ABOUT THIS EXERCISE:
Using the records below, filter for lines that contain the string "tallyAt" and copy them out.

[Collected data]
#####
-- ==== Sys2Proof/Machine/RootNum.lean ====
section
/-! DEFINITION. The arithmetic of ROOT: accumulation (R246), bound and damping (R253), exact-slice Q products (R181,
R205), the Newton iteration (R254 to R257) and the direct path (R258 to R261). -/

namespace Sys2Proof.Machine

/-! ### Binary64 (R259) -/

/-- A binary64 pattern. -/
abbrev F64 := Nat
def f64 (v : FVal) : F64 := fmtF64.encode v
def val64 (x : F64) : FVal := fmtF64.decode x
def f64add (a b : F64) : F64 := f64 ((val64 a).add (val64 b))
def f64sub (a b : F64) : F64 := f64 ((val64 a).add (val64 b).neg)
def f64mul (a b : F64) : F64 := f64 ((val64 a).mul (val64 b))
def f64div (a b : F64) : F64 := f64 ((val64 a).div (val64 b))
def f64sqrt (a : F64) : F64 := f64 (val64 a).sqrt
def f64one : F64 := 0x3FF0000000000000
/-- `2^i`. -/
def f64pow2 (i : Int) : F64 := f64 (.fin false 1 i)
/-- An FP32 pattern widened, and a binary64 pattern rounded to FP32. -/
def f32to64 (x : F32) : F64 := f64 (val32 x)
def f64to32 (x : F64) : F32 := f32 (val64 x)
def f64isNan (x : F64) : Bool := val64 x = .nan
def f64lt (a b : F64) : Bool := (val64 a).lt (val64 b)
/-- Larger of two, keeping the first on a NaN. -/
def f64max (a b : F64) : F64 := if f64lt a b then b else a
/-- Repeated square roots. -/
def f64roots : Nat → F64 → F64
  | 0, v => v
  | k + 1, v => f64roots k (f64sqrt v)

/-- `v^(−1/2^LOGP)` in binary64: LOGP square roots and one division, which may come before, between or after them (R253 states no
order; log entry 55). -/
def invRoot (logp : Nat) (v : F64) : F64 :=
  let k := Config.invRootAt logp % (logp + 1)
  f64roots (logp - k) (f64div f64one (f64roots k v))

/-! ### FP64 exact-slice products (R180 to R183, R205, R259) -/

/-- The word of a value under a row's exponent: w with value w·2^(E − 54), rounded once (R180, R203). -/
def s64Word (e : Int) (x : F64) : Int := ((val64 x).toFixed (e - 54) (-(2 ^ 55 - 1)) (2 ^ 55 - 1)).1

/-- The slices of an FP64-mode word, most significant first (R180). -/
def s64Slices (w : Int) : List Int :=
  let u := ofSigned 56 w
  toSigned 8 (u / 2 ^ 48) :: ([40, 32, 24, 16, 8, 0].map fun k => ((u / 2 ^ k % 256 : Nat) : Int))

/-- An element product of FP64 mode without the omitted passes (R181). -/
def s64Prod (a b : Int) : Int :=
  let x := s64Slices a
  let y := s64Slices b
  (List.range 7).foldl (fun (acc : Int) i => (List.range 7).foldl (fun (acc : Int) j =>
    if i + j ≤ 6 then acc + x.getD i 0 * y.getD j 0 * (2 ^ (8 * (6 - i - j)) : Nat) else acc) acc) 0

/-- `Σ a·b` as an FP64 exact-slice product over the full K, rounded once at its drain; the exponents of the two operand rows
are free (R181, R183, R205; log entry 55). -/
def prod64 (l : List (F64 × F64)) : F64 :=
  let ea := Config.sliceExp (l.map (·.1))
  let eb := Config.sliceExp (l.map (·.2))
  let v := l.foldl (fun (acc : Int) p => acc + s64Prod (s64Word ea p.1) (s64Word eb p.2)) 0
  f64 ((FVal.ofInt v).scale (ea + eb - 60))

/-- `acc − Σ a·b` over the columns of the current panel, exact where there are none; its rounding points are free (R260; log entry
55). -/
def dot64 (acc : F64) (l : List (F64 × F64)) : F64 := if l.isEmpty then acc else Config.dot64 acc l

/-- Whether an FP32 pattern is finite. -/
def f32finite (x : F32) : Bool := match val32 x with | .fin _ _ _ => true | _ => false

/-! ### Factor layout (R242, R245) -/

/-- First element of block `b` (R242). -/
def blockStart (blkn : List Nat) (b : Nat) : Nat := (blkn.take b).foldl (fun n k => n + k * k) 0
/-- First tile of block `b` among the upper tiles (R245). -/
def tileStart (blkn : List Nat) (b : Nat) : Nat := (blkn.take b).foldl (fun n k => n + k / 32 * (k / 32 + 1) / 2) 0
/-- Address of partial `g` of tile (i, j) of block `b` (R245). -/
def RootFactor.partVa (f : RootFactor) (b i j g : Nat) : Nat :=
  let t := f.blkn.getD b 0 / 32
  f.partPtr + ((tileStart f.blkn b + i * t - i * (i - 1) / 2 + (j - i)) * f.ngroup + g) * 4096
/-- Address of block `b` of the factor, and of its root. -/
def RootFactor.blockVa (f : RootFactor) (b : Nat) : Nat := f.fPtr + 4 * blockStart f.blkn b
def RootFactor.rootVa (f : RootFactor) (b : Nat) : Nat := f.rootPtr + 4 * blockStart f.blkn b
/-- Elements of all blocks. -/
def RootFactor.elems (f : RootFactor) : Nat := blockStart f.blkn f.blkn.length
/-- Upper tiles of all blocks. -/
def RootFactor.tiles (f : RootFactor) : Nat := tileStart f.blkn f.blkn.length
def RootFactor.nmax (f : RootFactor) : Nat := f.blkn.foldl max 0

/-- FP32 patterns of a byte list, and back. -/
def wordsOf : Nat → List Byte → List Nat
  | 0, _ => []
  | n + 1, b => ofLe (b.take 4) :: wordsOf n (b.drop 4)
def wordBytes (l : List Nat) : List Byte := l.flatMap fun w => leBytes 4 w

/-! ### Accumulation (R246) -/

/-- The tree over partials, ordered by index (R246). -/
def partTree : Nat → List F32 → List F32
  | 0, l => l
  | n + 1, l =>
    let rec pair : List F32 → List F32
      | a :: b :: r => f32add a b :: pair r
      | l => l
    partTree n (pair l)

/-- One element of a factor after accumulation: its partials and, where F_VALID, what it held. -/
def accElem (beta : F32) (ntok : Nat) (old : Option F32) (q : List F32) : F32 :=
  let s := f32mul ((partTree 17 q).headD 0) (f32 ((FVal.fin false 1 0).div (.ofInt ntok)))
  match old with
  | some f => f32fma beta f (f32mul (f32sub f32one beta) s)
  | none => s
#####
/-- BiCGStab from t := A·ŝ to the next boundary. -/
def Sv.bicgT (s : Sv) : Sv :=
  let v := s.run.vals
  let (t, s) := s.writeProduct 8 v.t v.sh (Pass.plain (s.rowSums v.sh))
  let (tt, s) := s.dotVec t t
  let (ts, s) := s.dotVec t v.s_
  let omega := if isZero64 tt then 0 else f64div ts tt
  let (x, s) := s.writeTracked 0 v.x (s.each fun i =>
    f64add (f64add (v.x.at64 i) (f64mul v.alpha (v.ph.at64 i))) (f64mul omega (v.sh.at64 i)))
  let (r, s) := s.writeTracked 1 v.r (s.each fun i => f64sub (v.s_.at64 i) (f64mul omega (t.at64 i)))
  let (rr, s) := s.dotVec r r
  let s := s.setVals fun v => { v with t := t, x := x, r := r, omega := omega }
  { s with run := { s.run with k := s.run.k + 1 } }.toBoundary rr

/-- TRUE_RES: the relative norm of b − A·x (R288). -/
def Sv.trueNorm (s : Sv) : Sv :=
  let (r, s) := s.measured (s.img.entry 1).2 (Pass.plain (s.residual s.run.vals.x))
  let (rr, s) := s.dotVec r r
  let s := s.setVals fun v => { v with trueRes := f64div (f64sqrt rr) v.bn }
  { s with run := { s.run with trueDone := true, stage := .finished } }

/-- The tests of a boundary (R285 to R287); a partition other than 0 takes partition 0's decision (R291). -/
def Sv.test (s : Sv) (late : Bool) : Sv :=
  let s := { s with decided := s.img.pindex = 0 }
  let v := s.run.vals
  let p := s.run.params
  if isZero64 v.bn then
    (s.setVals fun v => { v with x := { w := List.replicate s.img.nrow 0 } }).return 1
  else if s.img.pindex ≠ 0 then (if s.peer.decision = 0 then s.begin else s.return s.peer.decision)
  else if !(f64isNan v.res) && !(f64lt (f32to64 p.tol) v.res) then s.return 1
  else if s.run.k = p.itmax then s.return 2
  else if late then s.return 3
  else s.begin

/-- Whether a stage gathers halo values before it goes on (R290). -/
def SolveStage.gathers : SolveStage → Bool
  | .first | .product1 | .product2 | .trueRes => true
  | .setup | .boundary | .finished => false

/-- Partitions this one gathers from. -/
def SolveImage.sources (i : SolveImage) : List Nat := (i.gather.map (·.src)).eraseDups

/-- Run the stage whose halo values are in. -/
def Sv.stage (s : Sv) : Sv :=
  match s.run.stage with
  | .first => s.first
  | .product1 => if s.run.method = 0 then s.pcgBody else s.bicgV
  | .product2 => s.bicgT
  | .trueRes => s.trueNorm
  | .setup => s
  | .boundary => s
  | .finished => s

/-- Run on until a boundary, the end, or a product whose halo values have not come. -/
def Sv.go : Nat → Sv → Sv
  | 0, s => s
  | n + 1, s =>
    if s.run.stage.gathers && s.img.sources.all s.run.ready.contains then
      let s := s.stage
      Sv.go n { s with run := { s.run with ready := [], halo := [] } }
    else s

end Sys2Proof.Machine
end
#####
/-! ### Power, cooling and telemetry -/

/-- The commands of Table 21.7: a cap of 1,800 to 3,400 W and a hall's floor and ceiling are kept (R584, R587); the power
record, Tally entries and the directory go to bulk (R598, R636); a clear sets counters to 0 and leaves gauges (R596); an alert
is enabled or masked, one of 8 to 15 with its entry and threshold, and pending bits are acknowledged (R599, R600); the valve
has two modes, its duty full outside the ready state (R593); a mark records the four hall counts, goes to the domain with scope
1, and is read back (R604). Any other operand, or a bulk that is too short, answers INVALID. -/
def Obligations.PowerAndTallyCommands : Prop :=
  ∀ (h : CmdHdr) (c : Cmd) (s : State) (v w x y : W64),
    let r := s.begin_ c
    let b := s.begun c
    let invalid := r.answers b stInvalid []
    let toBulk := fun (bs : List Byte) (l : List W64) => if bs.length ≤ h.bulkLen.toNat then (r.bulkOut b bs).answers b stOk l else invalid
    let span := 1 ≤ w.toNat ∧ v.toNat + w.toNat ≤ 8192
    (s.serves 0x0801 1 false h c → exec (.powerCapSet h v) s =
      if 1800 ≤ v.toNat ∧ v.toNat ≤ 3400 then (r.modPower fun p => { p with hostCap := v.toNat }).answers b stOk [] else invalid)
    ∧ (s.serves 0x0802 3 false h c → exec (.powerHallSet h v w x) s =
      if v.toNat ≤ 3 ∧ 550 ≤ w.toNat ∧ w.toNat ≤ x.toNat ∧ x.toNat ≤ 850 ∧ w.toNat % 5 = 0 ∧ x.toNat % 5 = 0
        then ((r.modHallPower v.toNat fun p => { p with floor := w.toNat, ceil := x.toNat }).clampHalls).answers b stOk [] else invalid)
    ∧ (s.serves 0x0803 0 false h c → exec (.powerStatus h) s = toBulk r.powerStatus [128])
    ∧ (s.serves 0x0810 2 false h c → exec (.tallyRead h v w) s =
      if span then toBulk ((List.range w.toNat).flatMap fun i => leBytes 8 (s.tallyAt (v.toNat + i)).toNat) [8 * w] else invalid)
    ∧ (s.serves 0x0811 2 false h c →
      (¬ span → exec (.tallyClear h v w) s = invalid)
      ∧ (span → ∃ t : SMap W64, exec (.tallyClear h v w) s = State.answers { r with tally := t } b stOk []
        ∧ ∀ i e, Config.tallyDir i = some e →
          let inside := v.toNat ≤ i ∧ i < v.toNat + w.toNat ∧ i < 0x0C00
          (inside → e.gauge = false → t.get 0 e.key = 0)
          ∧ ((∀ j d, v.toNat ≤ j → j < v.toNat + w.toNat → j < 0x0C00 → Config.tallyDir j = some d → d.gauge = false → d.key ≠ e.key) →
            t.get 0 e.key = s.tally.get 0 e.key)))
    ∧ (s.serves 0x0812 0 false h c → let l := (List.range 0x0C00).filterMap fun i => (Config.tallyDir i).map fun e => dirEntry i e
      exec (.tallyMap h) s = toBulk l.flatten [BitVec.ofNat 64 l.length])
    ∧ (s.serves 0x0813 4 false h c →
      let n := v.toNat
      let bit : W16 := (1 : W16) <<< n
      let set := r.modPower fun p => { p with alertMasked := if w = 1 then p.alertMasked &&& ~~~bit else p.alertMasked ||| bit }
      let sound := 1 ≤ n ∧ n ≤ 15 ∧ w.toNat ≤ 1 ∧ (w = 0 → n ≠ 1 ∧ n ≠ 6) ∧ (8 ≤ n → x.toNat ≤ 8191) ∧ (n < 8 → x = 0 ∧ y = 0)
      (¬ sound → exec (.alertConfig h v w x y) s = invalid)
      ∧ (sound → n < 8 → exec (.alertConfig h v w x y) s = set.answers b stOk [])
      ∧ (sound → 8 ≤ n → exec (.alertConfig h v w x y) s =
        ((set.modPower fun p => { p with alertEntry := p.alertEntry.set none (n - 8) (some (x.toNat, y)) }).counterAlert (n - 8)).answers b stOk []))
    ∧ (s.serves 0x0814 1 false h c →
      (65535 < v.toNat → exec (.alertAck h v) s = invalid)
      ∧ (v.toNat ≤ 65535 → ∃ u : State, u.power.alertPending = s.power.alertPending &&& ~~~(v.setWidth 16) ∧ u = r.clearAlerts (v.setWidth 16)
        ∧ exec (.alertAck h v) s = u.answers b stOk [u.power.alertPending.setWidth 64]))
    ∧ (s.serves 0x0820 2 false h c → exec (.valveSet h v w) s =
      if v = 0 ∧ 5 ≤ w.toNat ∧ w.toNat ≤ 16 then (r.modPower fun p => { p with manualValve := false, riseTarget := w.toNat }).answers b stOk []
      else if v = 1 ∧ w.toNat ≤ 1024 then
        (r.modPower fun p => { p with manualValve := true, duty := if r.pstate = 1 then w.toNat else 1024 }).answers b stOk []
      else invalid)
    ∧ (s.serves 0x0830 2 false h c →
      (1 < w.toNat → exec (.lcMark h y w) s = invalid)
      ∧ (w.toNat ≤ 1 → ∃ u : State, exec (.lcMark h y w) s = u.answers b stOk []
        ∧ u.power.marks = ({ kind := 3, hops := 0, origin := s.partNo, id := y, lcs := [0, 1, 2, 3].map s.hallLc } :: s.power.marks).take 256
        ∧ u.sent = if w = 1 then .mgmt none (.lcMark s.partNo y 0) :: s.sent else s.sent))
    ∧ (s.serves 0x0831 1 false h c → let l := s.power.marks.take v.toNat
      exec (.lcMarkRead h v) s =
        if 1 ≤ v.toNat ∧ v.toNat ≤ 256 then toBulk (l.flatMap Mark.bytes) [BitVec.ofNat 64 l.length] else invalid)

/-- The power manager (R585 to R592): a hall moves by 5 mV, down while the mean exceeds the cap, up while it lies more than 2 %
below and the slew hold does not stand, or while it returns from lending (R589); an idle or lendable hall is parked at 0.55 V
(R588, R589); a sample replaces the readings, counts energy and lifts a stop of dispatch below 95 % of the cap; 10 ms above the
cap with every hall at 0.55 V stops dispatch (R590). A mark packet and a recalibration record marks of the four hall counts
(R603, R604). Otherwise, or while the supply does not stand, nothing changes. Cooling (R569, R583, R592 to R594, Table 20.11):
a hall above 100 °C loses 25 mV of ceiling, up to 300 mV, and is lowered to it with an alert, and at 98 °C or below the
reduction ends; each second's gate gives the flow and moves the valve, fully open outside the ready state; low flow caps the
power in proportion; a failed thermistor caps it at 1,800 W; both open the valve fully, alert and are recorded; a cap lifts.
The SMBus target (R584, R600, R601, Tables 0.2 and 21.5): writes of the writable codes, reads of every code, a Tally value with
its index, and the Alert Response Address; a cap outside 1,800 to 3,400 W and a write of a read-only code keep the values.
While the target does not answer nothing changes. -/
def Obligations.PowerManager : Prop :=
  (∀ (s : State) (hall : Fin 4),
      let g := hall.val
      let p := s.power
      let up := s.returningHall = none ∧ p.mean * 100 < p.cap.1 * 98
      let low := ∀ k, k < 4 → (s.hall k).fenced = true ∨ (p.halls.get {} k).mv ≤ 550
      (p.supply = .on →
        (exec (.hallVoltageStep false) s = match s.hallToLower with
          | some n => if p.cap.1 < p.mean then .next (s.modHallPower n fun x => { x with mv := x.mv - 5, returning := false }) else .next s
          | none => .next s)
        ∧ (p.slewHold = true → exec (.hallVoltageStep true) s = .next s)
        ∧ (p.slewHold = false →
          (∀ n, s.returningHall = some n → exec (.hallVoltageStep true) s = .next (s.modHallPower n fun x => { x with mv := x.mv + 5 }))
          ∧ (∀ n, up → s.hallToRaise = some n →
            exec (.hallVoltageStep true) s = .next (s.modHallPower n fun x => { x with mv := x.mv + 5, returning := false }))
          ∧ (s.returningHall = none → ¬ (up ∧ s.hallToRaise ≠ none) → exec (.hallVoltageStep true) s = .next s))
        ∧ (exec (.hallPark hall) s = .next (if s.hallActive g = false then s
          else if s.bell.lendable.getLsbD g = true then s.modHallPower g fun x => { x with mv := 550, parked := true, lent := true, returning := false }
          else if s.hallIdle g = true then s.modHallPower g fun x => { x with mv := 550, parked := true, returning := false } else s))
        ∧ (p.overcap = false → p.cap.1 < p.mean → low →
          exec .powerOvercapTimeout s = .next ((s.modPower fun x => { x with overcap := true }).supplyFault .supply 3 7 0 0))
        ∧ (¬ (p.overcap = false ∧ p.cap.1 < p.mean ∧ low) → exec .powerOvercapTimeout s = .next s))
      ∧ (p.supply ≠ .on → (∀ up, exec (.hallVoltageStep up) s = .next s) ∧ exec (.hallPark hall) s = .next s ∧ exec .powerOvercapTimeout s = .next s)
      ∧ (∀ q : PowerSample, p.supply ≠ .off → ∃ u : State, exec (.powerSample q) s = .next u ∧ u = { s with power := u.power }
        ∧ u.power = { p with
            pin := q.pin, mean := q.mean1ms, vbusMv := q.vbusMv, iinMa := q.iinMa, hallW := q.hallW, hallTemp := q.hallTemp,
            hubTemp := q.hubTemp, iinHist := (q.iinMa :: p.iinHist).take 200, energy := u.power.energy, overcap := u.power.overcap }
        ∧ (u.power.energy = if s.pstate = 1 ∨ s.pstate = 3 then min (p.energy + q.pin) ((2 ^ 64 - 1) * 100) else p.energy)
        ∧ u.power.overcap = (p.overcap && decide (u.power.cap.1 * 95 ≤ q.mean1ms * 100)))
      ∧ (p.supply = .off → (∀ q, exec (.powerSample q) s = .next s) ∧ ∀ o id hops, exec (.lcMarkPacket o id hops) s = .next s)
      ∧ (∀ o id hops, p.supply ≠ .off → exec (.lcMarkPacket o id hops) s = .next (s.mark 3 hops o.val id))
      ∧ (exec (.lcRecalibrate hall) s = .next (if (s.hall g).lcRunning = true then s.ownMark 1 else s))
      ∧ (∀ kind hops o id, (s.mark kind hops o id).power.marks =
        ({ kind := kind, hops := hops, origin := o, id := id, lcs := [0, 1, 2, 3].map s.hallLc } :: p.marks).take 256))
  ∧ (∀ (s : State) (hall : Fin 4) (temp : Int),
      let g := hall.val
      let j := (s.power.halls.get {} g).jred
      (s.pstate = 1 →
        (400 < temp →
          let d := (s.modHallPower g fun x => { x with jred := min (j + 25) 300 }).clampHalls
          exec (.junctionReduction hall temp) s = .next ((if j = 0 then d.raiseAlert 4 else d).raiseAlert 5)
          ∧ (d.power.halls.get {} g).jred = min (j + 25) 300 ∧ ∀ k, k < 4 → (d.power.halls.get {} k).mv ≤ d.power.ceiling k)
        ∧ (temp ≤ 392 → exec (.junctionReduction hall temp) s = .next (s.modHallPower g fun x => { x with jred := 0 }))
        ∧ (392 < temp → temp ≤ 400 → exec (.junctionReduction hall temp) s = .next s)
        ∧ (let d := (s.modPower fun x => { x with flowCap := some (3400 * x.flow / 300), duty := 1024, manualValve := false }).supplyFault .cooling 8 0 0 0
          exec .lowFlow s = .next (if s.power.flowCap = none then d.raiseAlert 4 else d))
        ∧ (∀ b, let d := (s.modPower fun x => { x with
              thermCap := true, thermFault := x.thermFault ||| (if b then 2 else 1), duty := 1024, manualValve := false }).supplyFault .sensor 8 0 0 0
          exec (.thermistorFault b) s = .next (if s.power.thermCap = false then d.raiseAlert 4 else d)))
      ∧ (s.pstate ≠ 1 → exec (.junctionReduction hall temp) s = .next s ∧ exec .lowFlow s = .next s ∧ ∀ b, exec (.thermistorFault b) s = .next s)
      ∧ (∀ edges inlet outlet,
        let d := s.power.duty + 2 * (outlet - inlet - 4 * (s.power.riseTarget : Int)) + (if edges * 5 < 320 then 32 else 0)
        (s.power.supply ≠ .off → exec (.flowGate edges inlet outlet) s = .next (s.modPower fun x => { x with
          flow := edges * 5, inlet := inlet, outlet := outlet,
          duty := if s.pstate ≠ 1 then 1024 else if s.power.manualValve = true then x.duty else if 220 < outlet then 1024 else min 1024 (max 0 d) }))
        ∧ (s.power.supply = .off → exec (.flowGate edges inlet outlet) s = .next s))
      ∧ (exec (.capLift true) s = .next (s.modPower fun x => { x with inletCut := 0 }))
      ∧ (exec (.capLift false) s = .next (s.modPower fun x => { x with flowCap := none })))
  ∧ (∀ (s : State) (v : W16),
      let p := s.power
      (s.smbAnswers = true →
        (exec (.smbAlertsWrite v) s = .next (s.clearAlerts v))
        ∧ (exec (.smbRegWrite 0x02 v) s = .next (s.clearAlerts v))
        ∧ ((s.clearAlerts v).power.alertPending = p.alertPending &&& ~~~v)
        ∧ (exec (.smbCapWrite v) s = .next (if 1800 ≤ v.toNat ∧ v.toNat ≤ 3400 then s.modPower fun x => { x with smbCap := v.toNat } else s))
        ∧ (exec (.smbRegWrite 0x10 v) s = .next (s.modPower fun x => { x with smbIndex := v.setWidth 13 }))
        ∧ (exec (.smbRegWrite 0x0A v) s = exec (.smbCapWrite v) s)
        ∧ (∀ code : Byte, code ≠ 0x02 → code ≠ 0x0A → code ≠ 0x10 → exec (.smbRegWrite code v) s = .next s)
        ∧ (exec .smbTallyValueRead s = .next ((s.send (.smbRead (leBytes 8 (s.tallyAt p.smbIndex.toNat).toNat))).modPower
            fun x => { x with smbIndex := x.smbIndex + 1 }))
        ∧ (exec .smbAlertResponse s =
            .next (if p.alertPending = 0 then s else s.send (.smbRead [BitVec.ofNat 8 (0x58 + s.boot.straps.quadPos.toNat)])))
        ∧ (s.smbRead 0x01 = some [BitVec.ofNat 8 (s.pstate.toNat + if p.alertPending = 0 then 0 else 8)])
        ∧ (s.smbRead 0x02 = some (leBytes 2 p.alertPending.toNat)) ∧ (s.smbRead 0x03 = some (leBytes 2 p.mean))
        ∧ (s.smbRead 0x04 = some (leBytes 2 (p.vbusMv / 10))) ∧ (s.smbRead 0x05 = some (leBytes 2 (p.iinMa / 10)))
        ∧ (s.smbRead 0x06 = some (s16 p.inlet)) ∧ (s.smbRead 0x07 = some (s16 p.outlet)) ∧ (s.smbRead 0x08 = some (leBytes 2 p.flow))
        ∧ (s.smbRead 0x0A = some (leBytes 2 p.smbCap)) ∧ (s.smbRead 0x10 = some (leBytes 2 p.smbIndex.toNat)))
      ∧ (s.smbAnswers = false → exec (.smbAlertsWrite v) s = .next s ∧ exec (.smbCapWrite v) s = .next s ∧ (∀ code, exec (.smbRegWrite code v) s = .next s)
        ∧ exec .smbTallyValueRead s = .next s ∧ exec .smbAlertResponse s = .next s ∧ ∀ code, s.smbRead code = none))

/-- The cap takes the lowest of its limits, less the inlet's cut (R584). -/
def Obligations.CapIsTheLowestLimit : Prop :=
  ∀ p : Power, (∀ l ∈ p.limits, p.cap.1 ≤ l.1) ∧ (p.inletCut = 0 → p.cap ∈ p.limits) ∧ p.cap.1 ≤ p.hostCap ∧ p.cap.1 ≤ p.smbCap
#####
REPLY TO THE EXERCISE:
      if span then toBulk ((List.range w.toNat).flatMap fun i => leBytes 8 (s.tallyAt (v.toNat + i)).toNat) [8 * w] else invalid)
        ∧ (exec .smbTallyValueRead s = .next ((s.send (.smbRead (leBytes 8 (s.tallyAt p.smbIndex.toNat).toNat))).modPower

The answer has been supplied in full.